One in six U.S. homeowners with mortgages — or 8.7 million people — were still underwater on their mortgage in the second quarter of 2014, despite rising home values, Zillow finds in its latest Negative Equity Report.
The negative equity rate dropped to 17% in the second quarter of 2014 from 23.8% a year prior and 18.8% in the first quarter of 2014. Looking ahead, Zillow projects the rate to drop to 14.9% by the end of the second quarter of 2015.
Nationally, millennial homeowners held 19.6% of all underwater mortgages while Generation X held 18.7% and baby boomers held 10.9%.

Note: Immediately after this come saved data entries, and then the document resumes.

/-- TRAINING_DONE of a training port, after 256 round trips, whose lanes lock and whose neighbour is the one wired
there takes the neighbour, the highest common version, and starts both sequences at 0, ACTIVE, with LINK_DOWN's cause
cleared and FLOW brought up to date; another neighbour fails the port with F-0114, and no common version with F-0107.
RETRAIN_DONE of a retraining port, after 64, with the same neighbour and a pad from 0 to 32 ns that restores the
recorded latency goes on ACTIVE with ACK, REPLAY and the replay; without such a pad it retrains again with F-0106, and
another neighbour fails it. An attempt not ACTIVE after 2 ms starts again 10 ms later. Caught up, and on the upstream
port with the PLL locked, the port's cause of hold is cleared. (13_link_layer.md; 12_fabric.md) -/
def Obligations.LinkReturnsComplete : Prop :=
  (∀ (n : PortId) (id : LinkIdent) (locked : BitVec 9) (x : LinkLanes) (s : State),
    (s.link n).training = true → (s.link n).retraining = false → s.pcie.selfValid = true → (s.link n).trainAt ≤ s.wall →
    256 ≤ (s.link n).calCount → (s.link n).lanes.lockWith locked = some x →
    let s1 := ((s.modLink n fun l => { l with lanes := x }).passStates n 3).modLink n fun l => { l with
      neighbour := id.addr
      neighbourPort := id.port
      neighbourValid := true }
    let s2 := s1.passStates n 4
    let r := s1.fault 0x114 7 n
    (s1.wired n ≠ (id.addr, id.port.toNat) → exec (.trainingDone n id locked) s =
      .next ((s1.failPort n).logFault r (some (r.contWith id.addr.toNat)))) ∧
    (s1.wired n = (id.addr, id.port.toNat) → commonVersion (s.link n) id = none → exec (.trainingDone n id locked) s =
      .next ((s1.failPort n).logFault (s1.fault 0x107 7 (portObj n (id.verMin.toNat + id.verMax.toNat * 256))))) ∧
    (∀ v : BitVec 8, s1.wired n = (id.addr, id.port.toNat) → commonVersion (s.link n) id = some v →
      exec (.trainingDone n id locked) s = .next ((((s2.modLink n fun l => { l with
        codewordAt := s2.wall
        sinceFlow := 0
        lost := false
        uncorrWin := []
        retraining := false
        fullTrain := false
        verUsed := v
        txNext := 0
        txOldest := 0
        rxExpected := 0
        rxAcked := 0
        downHeld := false
        ctlOut := []
        fab := { l.fab with
          role := if l.fab.role = 3#2 then 0 else l.fab.role
          xoffSent := 0
          xoffRcvd := 0 } }).setLinkState n 5).clearCause (.linkDown n)).flowUpdate n))) ∧
  (∀ (n : PortId) (id : LinkIdent) (locked : BitVec 9) (x : LinkLanes) (s : State),
    (s.link n).training = true → (s.link n).retraining = true → (s.link n).trainAt ≤ s.wall → 64 ≤ (s.link n).calCount →
    (s.link n).lanes.lockWith locked = some x →
    let s1 := s.modLink n fun l => { l with lanes := x }
    let s2 := s1.setLinkState n 6
    let same := (s.link n).neighbour = id.addr ∧ (s.link n).neighbourPort = id.port
    let s3 := s1.passStates n 3
    let s4 := s1.passStates n 4
    let r := s3.fault 0x114 7 n
    (¬same → exec (.retrainDone n id locked) s = .next ((s3.failPort n).logFault r (some (r.contWith id.addr.toNat)))) ∧
    (same → (s.link n).newPad = none → exec (.retrainDone n id locked) s =
      .next (s2.logFault (s1.fault 0x106 7 (portObj n (s.link n).rawHold)))) ∧
    (∀ pad : BitVec 12, same → (s.link n).newPad = some pad → exec (.retrainDone n id locked) s =
      .next ((s4.modLink n fun l => { l with
        codewordAt := s4.wall
        sinceFlow := 0
        lost := false
        uncorrWin := []
        retraining := false
        fullTrain := false
        ctlOut := [.replay l.txNext, .ack (l.rxExpected - 1)]
        rxAcked := l.rxExpected - 1
        sinceAck := 0
        ackAt := none
        catchUp := true
        replaySeen := false
        replayUntil := none
        resendFrom := if l.replay.isEmpty then none else some l.txOldest
        tAckAt := if l.replay.isEmpty then none else some (s4.wall + l.tAck)
        pad := pad }).setLinkState n 5))) ∧
  (∀ (n : PortId) (s : State), (s.link n).training = true → (s.link n).retraining = true → (s.link n).trainAt + 2 * tuMs ≤ s.wall →
    exec (.retrainTimeout n) s = .next ((s.modLink n fun l => { l with
      trainAt := s.wall + 10 * tuMs
      calCount := 0
      counters := { l.counters with retrains := satInc l.counters.retrains } }).setLinkState n 6)) ∧
  (∀ (n : PortId) (pll : Bool) (s : State), (s.link n).state = 5#3 → (s.link n).catchUp = true → (s.link n).replaySeen = true →
    (s.link n).replayUntil = none → (s.isUpstream n = false ∨ pll = true) →
    exec (.linkCatchUp n pll) s = .next ((s.modLink n fun l => { l with
      catchUp := false
      downHeld := false }).clearCause (.linkDown n))) ∧
  (∀ l : Link, (l.calHold ≠ 0 → l.rawHold ≤ l.calHold.toNat → l.calHold.toNat - l.rawHold ≤ 2048 →
      l.newPad = some (BitVec.ofNat 12 (l.calHold.toNat - l.rawHold))) ∧
    (l.calHold ≠ 0 → (l.calHold.toNat < l.rawHold ∨ 2048 < l.calHold.toNat - l.rawHold) → l.newPad = none))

The “effective” negative equity rate, or the percentage of homeowners who have less than 20% equity in their home, fell to 34.8% in the second quarter, down from 36.9% in the first quarter of 2014, and down from 41.9% last year a year prior. Those who have less than 20% equity in their current home may have a difficult time covering the costs on selling and purchasing a new property.
Overall, the rate continues to recede as home values keep growing, but the trend will likely move at a slower pace because the rate of home value growth is slowing and expected to continue to slow.
Previously, reports showed that about 80% of the nation’s real estate markets were projected to appreciate in value over the next 12 months, though the remaining 20% were expected to depreciate over the next year.
Editor’s note: This article has been updated to reflect corrections Zillow issued, which rescinded previous conclusions.